My sister and I picked Arcadia for our first ‘Dream House’ tour because she’s always appreciated the slightly old-fashioned, but interesting and expensively beautiful esthetic. You know, Anthropologie-esque. That’s her look. We wanted to see what kind of scratch it would take for her to buy one of the fabulous little gems we’d always driven past and coveted.
Geography Lesson: OK, so I had to actually do some Googling to figure out what the boundaries of Arcadia are. It’s not a specific subdivision with an HOA like we know and love out in the East Valley. It’s more of a large neighborhood. It’s sort of like Ahwatukee (which some morons are still convinced is a city. I showed a listing out there a couple of months ago with Ahwatukee in the MLS as the city. Not a city, Dummy. Phoenix is the city. Tangent.). I found a Wikipedia entry on Arcadia that called the boundaries Camelback to the Crosscut Canal and 44th Street to 68th Street. I have, however, heard it described as a much broader area. For the purposes of this tour, we kept mostly in that main area, although we did see one house just North of Camelback, right up against the mountain.
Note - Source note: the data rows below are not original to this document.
-- ==== Sys2Proof/Machine/State.lean ====
section
/-!
DEFINITION. The state of one Goriton package and of the boundary at which the rest of its domain, the upstream host, the
control cores and the platform act on it. Every field is plain data. INVENTORY.md lists each with its rule.
-/
namespace Sys2Proof.Machine

/-- Sparse registers or bytes: key and value pairs in rising key order, none of them zero; an absent key reads zero. -/
abbrev Cells (w : Nat) := List (Nat × BitVec w)

/-- The three modes (R420). -/
inductive Mode where
  | user
  | supervisor
  | hypervisor
  deriving DecidableEq, Repr

/-! ## The wave -/

/-- The registers of a wave that a restart restores (R460): masks, register files, `fpc`, `rvsp`, the mode and every
per-wave privileged register of R422. Vector element (r, l) has key 64 r + l. -/
structure Arch where
  exm : DWord
  vregs : Cells 32
  sregs : Cells 64
  preds : Cells 64
  fpc : DWord
  rvsp : DWord
  mode : Mode
  sdepth : Nat
  ddepth : Bool
  sstep : Bool
  estat : DWord
  epc : DWord
  ecause : Cells 32
  emask : DWord
  eaddr : Cells 64
  evec : DWord
  uhtv : DWord
  wdog : DWord
  hstat : DWord
  hepc : DWord
  deriving DecidableEq, Repr

/-- A section of an image (R40). -/
structure Section where
  kind : Nat
  seg : Nat
  off : Nat
  size : Nat
  deriving DecidableEq, Repr

/-- The local store of one team of the reach, as the reach window and the pair store see it (R49, R50, R132): the team, the position
of its core in the cluster, the core, and the run. -/
structure StoreRun where
  team : Nat := 0
  pos : Nat
  core : Nat
  base : Nat
  limit : Nat
  deriving DecidableEq, Repr

/-- What a wave's launch fixes for it: its place, its counts, its private block, its image and its tables (R61, R62,
R126, R127, R130). `own` is the run of its own core, `partner` that of the other core of a pair. -/
structure Env where
  vi : Nat
  asid : Nat
  grid : Nat
  team : Nat
  reach : Nat
  depth : Nat
  wavew : Nat
  wavesPerTeam : Nat
  waveid : Nat
  gx : Nat
  gy : Nat
  gz : Nat
  nV : Nat
  nS : Nat
  privLane : Nat
  privWave : Nat
  privBase : Nat
  privSize : Nat
  image : DWord
  entry : Nat
  sections : List Section
  ferry : Bool
  det : Bool
  lookouts : Bool
  own : StoreRun
  partner : Option StoreRun
  window : List StoreRun
  ttBase : DWord
  ttCount : Nat
  ovfBase : Nat
  ovfSize : Nat
  teams : Nat
  args : List DWord
  deriving DecidableEq, Repr

/-- One register element written by a long-latency instruction (R154, R155), or the flags that it raises (R187). -/
inductive RegWrite where
  | flags (f : BitVec 5)
  | vec (r lane : Nat) (x : Word)
  | scal (r : Nat) (x : DWord)
  deriving DecidableEq, Repr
The home building in Arcadia began in the 1950s and many of the houses there now were originally constructed in that time period. Because the location is in such high demand, however, there has been quite a bit of land-subdividing and new construction, complete remodels and even total knockdown rebuilds. The lack of a Home Owner’s Association makes for some unusual sights as you drive around. We saw an enormous yellow house with a purple block fence across the back. We saw blow-up Santas and houses coated in holiday vomit next door to homes clearly worth millions. It’s a neighborhood like a box of chocolates; you never know what you’re gonna get.
The basic parameters of the houses we toured were:
2500-4400 square feet
4 bedrooms
2 car garage
Built between 1955 and 2001 (although one I’m convinced was a total knockdown and built this year)
Priced between $600K and $1.465MIL.
And let me tell you; what we saw ran the gamut.
My sister did find her dream house. She actually found two she could happily live in for the remainder of her existence. She also decided that if she had $600,000 to spend on a home, she probably wouldn’t spend it in Arcadia and her antique-loving heart learned to appreciate the benefits of new construction.